» **Work instruction**:
Return every line from the one with "c (col / 6))" through the one with "kernel has been on (R184, R185; 12 R286). -/", inclusive, exactly as it appears below.

» **Collected data entries**:
_____

/-- Changes what a future of core p waits for. -/
def State.setWait (s : State) (p k : Nat) (w : Wait) : State :=
  let c := s.getCore p
  match c.pend[k]? with
  | some q => s.setCore { c with pend := setNth c.pend k { q with wait := w } }
  | none => s

/-- Whether a future of core p may land: an acquire when it is ready (12 R285), any after the older results for its register
(03 R73). -/
def State.futureReady (s : State) (p k : Nat) (acq : Option Scope) : Bool :=
  let c := s.getCore p
  s.acquireReady c acq && !(((c.pend[k]?).map c.laterFixed).getD false)

/-- The answer of a future comes to core p, whose cache keeps no older copy of its word (12 R270), and lands; one that may
not land yet is held (12 R285; 03 R73). -/
def State.landFuture (s : State) (p k pa : Nat) (v : Word) (acq : Option Scope) : State :=
  let c := s.getCore p
  let s := s.setCore { c with port := { c.port with l1d := Tab.del c.port.l1d (pa / 64) } }
  if s.futureReady p k acq then
    let c := (s.getCore p).landPend k (v.setWidth 4096)
    s.setCore (if (acq.map empties).getD false then { c with port := { c.port with l1d := [] } } else c)
  else s.setWait p k (.futureFwd v acq)

/-- A forwarded future lands on core p (08 R174). -/
def State.landForwarded (s : State) (p k : Nat) (v : Word) (acq : Option Scope) : State :=
  if s.futureReady p k acq then
    let c := (s.getCore p).landPend k (v.setWidth 4096)
    s.setCore (if (acq.map empties).getD false then { c with port := { c.port with l1d := [] } } else c)
  else s

/-- The word of a future with the bytes that were forwarded to it (08 R174). -/
def futureWord (fwd : List (Option Byte)) (v : Nat) : Word := BitVec.ofNat 64 (ofBytes (forwarded fwd (toBytes 8 v)))

/-- Whether a committed write of the kernel on a core to a word is still to be performed (12 R270). -/
def Core.writesWord (c : Core) (pa : Nat) : Bool :=
  let meets := fun (a n : Nat) => decide (a < pa + 8) && decide (pa < a + n)
  c.committed.any fun e => match e.kind with
    | .gStore cs _ => cs.any fun k => meets k.pa k.bytes.length
    | .stf _ a _ _ => meets a 8
    | .atom _ _ a n _ _ _ _ _ _ => meets a n
    | _ => false

/-- Whether a slice still drops a request, since it has refused an earlier one of the core (14 R335). -/
def Core.refusedBefore (c : Core) (k pa : Nat) : Bool :=
  (c.pend.take k).any fun q => q.refused && (match q.wait with
    | .future _ a _ _ _ _ => nodeOf a == nodeOf pa && sliceOf a == sliceOf pa
    | _ => false)

/-- The requests that wait at a slice (11 R241). -/
def Memory.deferredAt (m : Memory) (pa : Nat) : Nat :=
  (m.defer.filter fun d => nodeOf d.pa == nodeOf pa && d.slice == sliceOf pa).length

/-- A request of core p's k-th pending result reaches its home slice (11 R257, R259): answered, deferred or refused; one
that is refused keeps its place in the replay window (14 R336). -/
def State.resolveFuture (s : State) (p k : Nat) : State :=
  let c := s.getCore p
  match c.pend[k]? with
  | none => s
  | some q =>
    match q.wait with
    | .futureFwd v acq => s.landForwarded p k v acq
    | .future va pa acq deferred retry fwd =>
      if s.tick < retry || deferred || c.blockedAt k || c.writesWord pa || c.readBefore k pa || c.refusedBefore k pa ||
        !(s.acquireReady c acq) || (retry == 0 && !c.windowRoom) then s
      else if s.fullWord pa || !(s.reaches pa) then
        match fetchPoison (s.payer p) pa 8 s with
        | (some src, s) => (s.switch p).consumeAt q src pa va
        | (none, s) => s.landFuture p k pa (futureWord fwd (s.pnat pa 8)) acq
      else if deferSize ≤ s.mem.deferredAt pa then
        s.setWait p k (.future va pa acq false (s.tick + s.bridge.backoff) fwd)
      else
        let s := touch (s.payer p) pa 8 false s
        (s.updMem fun m => { m with defer := m.defer ++ [(Deferred.mk (sliceOf pa) pa p)] }).setWait p k
          (.future va pa acq true 0 fwd)
    | _ => s

/-- LDF_REQUEST_RESOLVE (11 R257). -/
def execLdfRequestResolve (c : Nat) (k : Nat) (s : State) : Res := .next (s.resolveFuture c k)

/-- The pending result of a core that waits for a deferred word, with its ordering and the bytes forwarded to it. -/
def Core.futureAt (c : Core) (pa : Nat) : Option (Nat × Option Scope × List (Option Byte)) :=
  ((List.range c.pend.length).filterMap fun k =>
    match c.pend[k]? with
    | some q =>
      match q.wait with
      | .future _ a acq true _ fwd => if a = pa then some (k, acq, fwd) else none
      | _ => none
    | none => none).head?

/-- An STF answers every deferred request on its word, in arrival order (11 R258). -/
def State.answerDeferred (s : State) (pa : Nat) (v : Word) : State :=
  let ds := s.mem.defer.filter fun d => d.pa == pa
  let s := s.updMem fun m => { m with defer := m.defer.filter fun d => d.pa != pa }
  ds.foldl
    (fun s d =>
      match (s.getCore d.core).futureAt pa with
      | some x => s.landFuture d.core x.1 pa (futureWord x.2.2 v.toNat) x.2.1
      | none => s) s

/-! ## The other waits -/

/-- The time of the current core, in the unit of its cycles: its own or the chip's, whichever is later (log 13). -/
def State.coreTime (s : State) : Nat := max s.core.ltime (s.tick * 4845)

/-- The time at which a number of beats have passed since a result of the current core was marked pending; a freeze stops
no time (03 R73). -/
def State.beatsAfter (s : State) (q : Pend) (n : Nat) : Nat := q.time + n * s.cycle s.core.pcore

/-- Whether an update of a barrier that the kernel on a core has committed is still to be performed (12 R273: accesses to
one location are in program order). -/
def Core.movesBar (c : Core) (idx : Nat) : Bool :=
  c.committed.any fun e => match e.kind with
    | .barrier b _ => b.lcore == e.lcore && b.idx == idx
    | _ => false

/-- The pending result k of the current core lands, if what it waits for has come and the older results for its register
have landed (03 R73). -/
def State.landOne (s : State) (k : Nat) : State :=
  match s.core.pend[k]? with
  | none => s
  | some q =>
    if s.core.laterFixed q then s else
    let give := fun (s : State) (v : VWord) => s.upd fun c => c.landPend k v
    match q.wait with
    | .load ps sx w acq l1 => s.landLoad k q ps sx w acq l1
    | .future _ _ _ _ _ _ => s
    | .futureFwd v acq => s.landForwarded s.core.pcore k v acq
    | .barrier idx ph =>
      let b := s.core.bar idx
      if barPhase b = ph || s.core.movesBar idx || s.core.loadHolds k || decide (s.coreTime < s.beatsAfter q 2) then s
      else give s.emptyL1 (BitVec.ofNat 4096 (barWord b))
    | .pipe e count vec =>
      let p := s.core.eng.pipes[Fin.ofNat 8 e]
      match p.entries[count - p.base]? with
      | some m => give s (if vec then m else (m.setWidth 64).setWidth 4096)
      | none => s
    | .accrd row col =>
      if s.regionBusy s.core.pcore (col / 6) then s
      else
        match s.core.block row col with
        | .ok v => give s v
        | .error o => s.consumeAt q 7 o o
    | .mwait ids last =>
      let t := s.beatsAfter q 4
      if (s.matrixWork s.core.pcore).any fun m => ids.contains m.id then s
      else if ids = [] then if s.coreTime < t then s else give s (BitVec.ofNat 4096 (t / 4845))
      else give s (BitVec.ofNat 4096 (last.getD s.tick))
    | .pref _ pa l1 =>
      if s.core.blockedAt k then s else (s.prefetch pa l1).upd fun c => { c with pend := dropNth c.pend k }
    | .freeze _ _ _ (some st) => give s (BitVec.ofNat 4096 st)
    | .freeze _ _ _ none => s

/-- VARIABLE_RESULT_LANDING (03 R73): result k of core c. -/
def execVariableResultLanding (c : Nat) (k : Nat) (s : State) : Res := .next ((s.switch c).landOne k)

/-- ACCRD_BUSY_LAND (10 R237): the first ACCRD of core c whose region has become idle. -/
def execAccrdBusyLand (c : Nat) (s : State) : Res :=
  let s := s.switch c
  let ready := (List.range s.core.pend.length).find? fun k =>
    match s.core.pend[k]? with
    | some q =>
      match q.wait with
      | .accrd _ col => !(s.regionBusy c (col / 6))
      | _ => false
    | none => false
  .next (match ready with
    | some k => s.landOne k
    | none => s)

/-- STAT_DRAIN (14 R338): the oldest statistics record of core c. -/
def execStatDrain (c : Nat) (s : State) : Res := .next (s.statStep c)

/-! ## Matrix and copy events -/

/-- MATRIX_CMD_START (10 R225). -/
def execMatrixCmdStart (c : Nat) (s : State) : Res := .next (s.matrixStart c)
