-- ==== Sys2Proof/Machine/Images.lean ====
section
/-! DEFINITION. Leaving a core for the shadow image and coming back from it: the spill, parking, the merge, and the
delivery of trap records (08 R184 to R187; 09 R203; 10 R240; 13 R308; 17 R388 to R399). -/

namespace Sys2Proof.Machine

/-! ## Trap records (08 R184, R185) -/

/-- Enters the steward with a record: cause from its code and detail, info its address, back at ret (R180, R184, R185). -/
def State.deliver (s : State) (r : Nat) (ret : Word) : State :=
  s.enterTrap (causeWord true (s.pnat (r + 1) 1) 0 (s.pnat r 1)) ret (BitVec.ofNat 64 r) ret

/-- Whether an entry is the steward's for a logical core (R185). -/
def Entry.stewardOf (e : Entry) (k : Nat × Nat) : Bool := e.level != .u && e.ctx == k.1 && e.lcore == k.2

/-- Whether a committed entry of the steward of the kernel on a core is still to be performed there (R185). -/
def Core.stewardDraining (c : Core) : Bool := c.drain.any fun e => e.stewardOf c.self

/-- Whether a committed entry of the steward of the current core's kernel is still to be performed, on any core that the
kernel has been on (R184, R185; 12 R286). -/
def State.stewardDraining (s : State) : Bool := s.allCores.any fun c => c.drain.any fun e => e.stewardOf s.core.self

/-- The oldest record of the kernel on the current core. -/
def State.oldestRec (s : State) : Option Nat :=
  s.core.seat.bind fun z => (Tab.get s.ctxs z.ctx).bind fun x => (s.trapRecs x z.lcore).head?

/-- The record that may be delivered to the kernel on the current core now, the oldest. -/
def State.pendingRec (s : State) : Option Nat :=
  if s.core.level ≠ .u ∨ s.stewardDraining = true then none else s.oldestRec

/-- Whether a record has to wait, at a bundle where it would be delivered, for the steward's entries (R184, R185). -/
def State.recWaits (s : State) : Bool := s.core.level = .u && s.stewardDraining && s.oldestRec.isSome

/-- A delivery that is due before the bundle at hand, once the steward's entries are performed: one that a synchronous trap
came before (08 R185, R186), and, of a step that has come to its core, every record of an event from before that, one for
each entry (R181, R184; 17 R397). -/
def State.lateDelivery (s : State) : State :=
  if s.core.asyncDue && s.core.level = .u && !s.stewardDraining then
    match s.oldestRec with
    | none => s.upd fun c => { c with asyncDue := false, dueBy := 0 }
    | some r =>
      let old := decide (s.pnat (r + 8) 8 < s.core.dueBy)
      if s.core.dueBy = 0 ∨ old = true then
        (s.upd fun c => { c with asyncDue := old }).deliver r s.core.pc
      else s.upd fun c => { c with asyncDue := false, dueBy := 0 }
  else s

/-- A step has come to the current core: the records that wait for it are due before its first bundle (08 R184; 17 R397). -/
def State.deliverAll (s : State) : State := (s.upd fun c => { c with asyncDue := true, dueBy := s.tick + 1 }).lateDelivery

/-- Plain bytes in device memory. -/
def State.patch (s : State) (pa : Nat) (bs : List Byte) : State :=
  if nodeOf pa ≤ 1 then { s with mem := { s.mem with bytes := s.mem.bytes.write pa bs } } else s

/-- Memory as the committed stores of the current core that still drain will leave it: what the device reads of a save
area has every patch of the steward (07 R164). -/
def State.patched (s : State) : State :=
  s.core.drain.foldl
    (fun s e =>
      match e.kind with
      | .gStore cs _ => cs.foldl (fun s c => s.patch c.pa c.bytes) s
      | .stf _ pa v _ => s.patch pa (toBytes 8 v.toNat)
      | _ => s) s

/-! ## The spill (17 R389 to R393) -/

/-- The bytes of a frame that copy commands of a context have written so far and whose coverage goes on (09 R198; 17 R398). -/
def State.coverOf (s : State) (ctx frame : Nat) : Nat :=
  let ks := (s.allCores.flatMap fun c => c.eng.bte) ++ s.kept.map (·.2)
  (ks.filter fun k => k.ctx == ctx).foldl (fun v k => v ||| ((Tab.get k.cover frame).getD 0).toNat) 0

/-- Writes the covered bytes of an expired loaf into its image (17 R398; log 100): the rest of its data is not written (09
R203). -/
def State.spillCovered (s : State) (c : Core) (f a cov : Nat) : State :=
  (List.range 64).foldl
    (fun s w =>
      let m := bits cov (64 * w + 63) (64 * w)
      if m = 0 then s
      else
        let mix := List.zipWith (fun (i : Nat) (b : Byte × Byte) => if m.testBit i then b.1 else b.2) (List.range 64)
          ((c.sp.cells.bytes (f * 4096 + 64 * w) 64).zip (s.mem.bytes.bytes (a + 64 * w) 64))
        let s := s.stream (a + 64 * w) [(0, 64, ofBytes mix)]
        if NSet.has c.sp.poison (f * 64 + w) then s.poisonRange (a + 64 * w) 64 else s) s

_____

» **Task result**:
      | .accrd _ col => !(s.regionBusy c (col / 6))
      | _ => false
    | none => false
  .next (match ready with
    | some k => s.landOne k
    | none => s)

/-- STAT_DRAIN (14 R338): the oldest statistics record of core c. -/
def execStatDrain (c : Nat) (s : State) : Res := .next (s.statStep c)

/-! ## Matrix and copy events -/

/-- MATRIX_CMD_START (10 R225). -/
def execMatrixCmdStart (c : Nat) (s : State) : Res := .next (s.matrixStart c)
-- ==== Sys2Proof/Machine/Images.lean ====
section
/-! DEFINITION. Leaving a core for the shadow image and coming back from it: the spill, parking, the merge, and the
delivery of trap records (08 R184 to R187; 09 R203; 10 R240; 13 R308; 17 R388 to R399). -/

namespace Sys2Proof.Machine

/-! ## Trap records (08 R184, R185) -/

/-- Enters the steward with a record: cause from its code and detail, info its address, back at ret (R180, R184, R185). -/
def State.deliver (s : State) (r : Nat) (ret : Word) : State :=
  s.enterTrap (causeWord true (s.pnat (r + 1) 1) 0 (s.pnat r 1)) ret (BitVec.ofNat 64 r) ret

/-- Whether an entry is the steward's for a logical core (R185). -/
def Entry.stewardOf (e : Entry) (k : Nat × Nat) : Bool := e.level != .u && e.ctx == k.1 && e.lcore == k.2

/-- Whether a committed entry of the steward of the kernel on a core is still to be performed there (R185). -/
def Core.stewardDraining (c : Core) : Bool := c.drain.any fun e => e.stewardOf c.self

/-- Whether a committed entry of the steward of the current core's kernel is still to be performed, on any core that the
kernel has been on (R184, R185; 12 R286). -/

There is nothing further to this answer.